The task of "guess the application I want to use" is actually not even in the domain of artificial intelligence. AI is normally defined by the human standard. To work properly as a control interface, Wolfram's guessing algorithm actually requires divine intelligence. It is not sufficient for it to just think. It must actually read the user's mind. God can do this, but software can't.
Stuff like this is exactly why Ask Jeeves failed. You cannot ask a search engine a question. It doesn't work like that. While search engines like this were around, I was using Alta Vista because you could put plus and minus on your search words. It was FUNCTIONAL!

Google Squared is somewhat like this, but it still gives you control of what you actually wanted to some extent. Sure, it's an attempt at putting Wolfram Alpha into a full-text search context, which tends to fail a lot, but it actually has potential to REPLACE WA with some database controls.

I guess the rock/hard place of this argument is that complex control interfaces suck, but how do you get a user to choose from hundreds of databases? Ultimately, the answer is to include both controls, the default one and the controlled one. Google does this in various forms and it works out well.

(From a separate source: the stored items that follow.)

@[simp] theorem setHalf_evc (s : State) (h : HalfId) (x : Half) : (s.setHalf h x).evc = s.evc := by cases h <;> rfl
@[simp] theorem setHalf_mbx (s : State) (h : HalfId) (x : Half) : (s.setHalf h x).mbx = s.mbx := by cases h <;> rfl
@[simp] theorem setHalf_host (s : State) (h : HalfId) (x : Half) : (s.setHalf h x).host = s.host := by cases h <;> rfl
@[simp] theorem setHalf_crd (s : State) (h : HalfId) (x : Half) : (s.setHalf h x).crd = s.crd := by cases h <;> rfl
@[simp] theorem setHalf_cht (s : State) (h : HalfId) (x : Half) : (s.setHalf h x).cht = s.cht := by cases h <;> rfl
@[simp] theorem setHalf_rollback (s : State) (h : HalfId) (x : Half) : (s.setHalf h x).rollback = s.rollback := by cases h <;> rfl
@[simp] theorem setHalf_store (s : State) (h : HalfId) (x : Half) : (s.setHalf h x).store = s.store := by cases h <;> rfl
@[simp] theorem setHalf_mct (s : State) (h : HalfId) (x : Half) : (s.setHalf h x).mct = s.mct := by cases h <;> rfl
@[simp] theorem setHalf_flt (s : State) (h : HalfId) (x : Half) : (s.setHalf h x).flt = s.flt := by cases h <;> rfl
@[simp] theorem setHalf_vlt (s : State) (h : HalfId) (x : Half) : (s.setHalf h x).vlt = s.vlt := by cases h <;> rfl
@[simp] theorem setHalf_rng (s : State) (h : HalfId) (x : Half) : (s.setHalf h x).rng = s.rng := by cases h <;> rfl
@[simp] theorem setHalf_dbk (s : State) (h : HalfId) (x : Half) : (s.setHalf h x).dbk = s.dbk := by cases h <;> rfl
@[simp] theorem setHalf_prt (s : State) (h : HalfId) (x : Half) : (s.setHalf h x).prt = s.prt := by cases h <;> rfl
@[simp] theorem setHalf_dbg (s : State) (h : HalfId) (x : Half) : (s.setHalf h x).dbg = s.dbg := by cases h <;> rfl
@[simp] theorem setHalf_keep (s : State) (h : HalfId) (x : Half) : (s.setHalf h x).keep = s.keep := by cases h <;> rfl
@[simp] theorem setHalf_tick (s : State) (h : HalfId) (x : Half) : (s.setHalf h x).tick = s.tick := by cases h <;> rfl
@[simp] theorem setHalf_bnd (s : State) (h : HalfId) (x : Half) : (s.setHalf h x).bnd = s.bnd := by cases h <;> rfl
@[simp] theorem setHalf_ram (s : State) (h : HalfId) (x : Half) : (s.setHalf h x).ram = s.ram := by cases h <;> rfl
@[simp] theorem setHalf_nvm (s : State) (h : HalfId) (x : Half) : (s.setHalf h x).nvm = s.nvm := by cases h <;> rfl
@[simp] theorem setHalf_free (s : State) (h : HalfId) (x : Half) : (s.setHalf h x).free = s.free := by cases h <;> rfl
@[simp] theorem setHalf_messages (s : State) (h : HalfId) (x : Half) : (s.setHalf h x).messages = s.messages := by cases h <;> rfl
@[simp] theorem setHalf_pending (s : State) (h : HalfId) (x : Half) : (s.setHalf h x).pending = s.pending := by cases h <;> rfl

/-! ## A half changed -/

@[simp] theorem half_onHalf (s : State) (h : HalfId) (f : Half → Half) : (s.onHalf h f).half h = f (s.half h) := by
  cases h <;> rfl
@[simp] theorem half_onHalf_other (s : State) (h : HalfId) (f : Half → Half) :
    (s.onHalf h f).half h.other = s.half h.other := by cases h <;> rfl
@[simp] theorem half_onHalf_other' (s : State) (h : HalfId) (f : Half → Half) :
    (s.onHalf h.other f).half h = s.half h := by cases h <;> rfl
@[simp] theorem onHalf_evc (s : State) (h : HalfId) (f : Half → Half) : (s.onHalf h f).evc = s.evc := by cases h <;> rfl
@[simp] theorem onHalf_mbx (s : State) (h : HalfId) (f : Half → Half) : (s.onHalf h f).mbx = s.mbx := by cases h <;> rfl
@[simp] theorem onHalf_host (s : State) (h : HalfId) (f : Half → Half) : (s.onHalf h f).host = s.host := by cases h <;> rfl
@[simp] theorem onHalf_crd (s : State) (h : HalfId) (f : Half → Half) : (s.onHalf h f).crd = s.crd := by cases h <;> rfl
@[simp] theorem onHalf_cht (s : State) (h : HalfId) (f : Half → Half) : (s.onHalf h f).cht = s.cht := by cases h <;> rfl
@[simp] theorem onHalf_rollback (s : State) (h : HalfId) (f : Half → Half) : (s.onHalf h f).rollback = s.rollback := by cases h <;> rfl
@[simp] theorem onHalf_store (s : State) (h : HalfId) (f : Half → Half) : (s.onHalf h f).store = s.store := by cases h <;> rfl
@[simp] theorem onHalf_mct (s : State) (h : HalfId) (f : Half → Half) : (s.onHalf h f).mct = s.mct := by cases h <;> rfl
@[simp] theorem onHalf_flt (s : State) (h : HalfId) (f : Half → Half) : (s.onHalf h f).flt = s.flt := by cases h <;> rfl
@[simp] theorem onHalf_vlt (s : State) (h : HalfId) (f : Half → Half) : (s.onHalf h f).vlt = s.vlt := by cases h <;> rfl
@[simp] theorem onHalf_rng (s : State) (h : HalfId) (f : Half → Half) : (s.onHalf h f).rng = s.rng := by cases h <;> rfl
@[simp] theorem onHalf_dbk (s : State) (h : HalfId) (f : Half → Half) : (s.onHalf h f).dbk = s.dbk := by cases h <;> rfl
@[simp] theorem onHalf_prt (s : State) (h : HalfId) (f : Half → Half) : (s.onHalf h f).prt = s.prt := by cases h <;> rfl
@[simp] theorem onHalf_dbg (s : State) (h : HalfId) (f : Half → Half) : (s.onHalf h f).dbg = s.dbg := by cases h <;> rfl
@[simp] theorem onHalf_keep (s : State) (h : HalfId) (f : Half → Half) : (s.onHalf h f).keep = s.keep := by cases h <;> rfl
@[simp] theorem onHalf_tick (s : State) (h : HalfId) (f : Half → Half) : (s.onHalf h f).tick = s.tick := by cases h <;> rfl
@[simp] theorem onHalf_bnd (s : State) (h : HalfId) (f : Half → Half) : (s.onHalf h f).bnd = s.bnd := by cases h <;> rfl
@[simp] theorem onHalf_ram (s : State) (h : HalfId) (f : Half → Half) : (s.onHalf h f).ram = s.ram := by cases h <;> rfl
@[simp] theorem onHalf_nvm (s : State) (h : HalfId) (f : Half → Half) : (s.onHalf h f).nvm = s.nvm := by cases h <;> rfl
@[simp] theorem onHalf_free (s : State) (h : HalfId) (f : Half → Half) : (s.onHalf h f).free = s.free := by cases h <;> rfl
@[simp] theorem onHalf_messages (s : State) (h : HalfId) (f : Half → Half) : (s.onHalf h f).messages = s.messages := by cases h <;> rfl
@[simp] theorem onHalf_pending (s : State) (h : HalfId) (f : Half → Half) : (s.onHalf h f).pending = s.pending := by cases h <;> rfl

/-! ## onEx -/

@[simp] theorem half_onEx (s : State) (h : HalfId) (f : Exec → Exec) :
    (s.onEx h f).half h = { s.half h with ex := f (s.half h).ex } := by cases h <;> rfl
@[simp] theorem half_onEx_other (s : State) (h : HalfId) (f : Exec → Exec) :
    (s.onEx h f).half h.other = s.half h.other := by cases h <;> rfl
@[simp] theorem half_onEx_other' (s : State) (h : HalfId) (f : Exec → Exec) :
    (s.onEx h.other f).half h = s.half h := by cases h <;> rfl
@[simp] theorem onEx_evc (s : State) (h : HalfId) (f : Exec → Exec) : (s.onEx h f).evc = s.evc := by cases h <;> rfl
@[simp] theorem onEx_mbx (s : State) (h : HalfId) (f : Exec → Exec) : (s.onEx h f).mbx = s.mbx := by cases h <;> rfl
@[simp] theorem onEx_host (s : State) (h : HalfId) (f : Exec → Exec) : (s.onEx h f).host = s.host := by cases h <;> rfl
@[simp] theorem onEx_crd (s : State) (h : HalfId) (f : Exec → Exec) : (s.onEx h f).crd = s.crd := by cases h <;> rfl
@[simp] theorem onEx_cht (s : State) (h : HalfId) (f : Exec → Exec) : (s.onEx h f).cht = s.cht := by cases h <;> rfl
@[simp] theorem onEx_rollback (s : State) (h : HalfId) (f : Exec → Exec) : (s.onEx h f).rollback = s.rollback := by cases h <;> rfl
@[simp] theorem onEx_store (s : State) (h : HalfId) (f : Exec → Exec) : (s.onEx h f).store = s.store := by cases h <;> rfl
@[simp] theorem onEx_mct (s : State) (h : HalfId) (f : Exec → Exec) : (s.onEx h f).mct = s.mct := by cases h <;> rfl
@[simp] theorem onEx_flt (s : State) (h : HalfId) (f : Exec → Exec) : (s.onEx h f).flt = s.flt := by cases h <;> rfl
@[simp] theorem onEx_vlt (s : State) (h : HalfId) (f : Exec → Exec) : (s.onEx h f).vlt = s.vlt := by cases h <;> rfl
@[simp] theorem onEx_rng (s : State) (h : HalfId) (f : Exec → Exec) : (s.onEx h f).rng = s.rng := by cases h <;> rfl
@[simp] theorem onEx_dbk (s : State) (h : HalfId) (f : Exec → Exec) : (s.onEx h f).dbk = s.dbk := by cases h <;> rfl
@[simp] theorem onEx_prt (s : State) (h : HalfId) (f : Exec → Exec) : (s.onEx h f).prt = s.prt := by cases h <;> rfl
@[simp] theorem onEx_dbg (s : State) (h : HalfId) (f : Exec → Exec) : (s.onEx h f).dbg = s.dbg := by cases h <;> rfl
@[simp] theorem onEx_keep (s : State) (h : HalfId) (f : Exec → Exec) : (s.onEx h f).keep = s.keep := by cases h <;> rfl
@[simp] theorem onEx_tick (s : State) (h : HalfId) (f : Exec → Exec) : (s.onEx h f).tick = s.tick := by cases h <;> rfl
@[simp] theorem onEx_bnd (s : State) (h : HalfId) (f : Exec → Exec) : (s.onEx h f).bnd = s.bnd := by cases h <;> rfl
@[simp] theorem onEx_ram (s : State) (h : HalfId) (f : Exec → Exec) : (s.onEx h f).ram = s.ram := by cases h <;> rfl
@[simp] theorem onEx_nvm (s : State) (h : HalfId) (f : Exec → Exec) : (s.onEx h f).nvm = s.nvm := by cases h <;> rfl
@[simp] theorem onEx_free (s : State) (h : HalfId) (f : Exec → Exec) : (s.onEx h f).free = s.free := by cases h <;> rfl
@[simp] theorem onEx_messages (s : State) (h : HalfId) (f : Exec → Exec) : (s.onEx h f).messages = s.messages := by cases h <;> rfl
@[simp] theorem onEx_pending (s : State) (h : HalfId) (f : Exec → Exec) : (s.onEx h f).pending = s.pending := by cases h <;> rfl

For example, if I want the page for "Wolfram Alpha", I would type just that. If I want the Wikipedia page, I would include the word Wiki in there. And it works really well, even better than Wikipedia's stupid search engine. It's so good that the browser function to select multiple search engines seems fruitless because you are going from a Google search, which is intelligent, to a non-Google search, which can't spellcheck, predict, or even do AND-based searches.

 #138378  by Kupek
 Fri Jul 10, 2009 10:37 pm
I think it's more subtle than just complex control interfaces. Complex tools will necessarily have complex controls. The problem is when the mental model the user must have is complex or incomplete. For example, I'd consider the bash command line a complex control interface - it's provably Turing complete, to reference another thread. But the mental model I have in my head is direct and concrete; when I do something, I know what the output should be.

If, on the other hand, when I sometimes issued a "cd" command and I did not actually change directories, then that would be a serious problem. My mental model would now have uncertainty, and reasoning about how I can achieve my goals would be hard.

I really liked the article because he clearly explained why tools are useful.

 #138388  by SineSwiper
 Sat Jul 11, 2009 8:12 am
Yes, but for the technically dumb, an interface needs to be both complex and simple at the same time. You give a supermodel a bash command, and she's not going to really understand how to use it.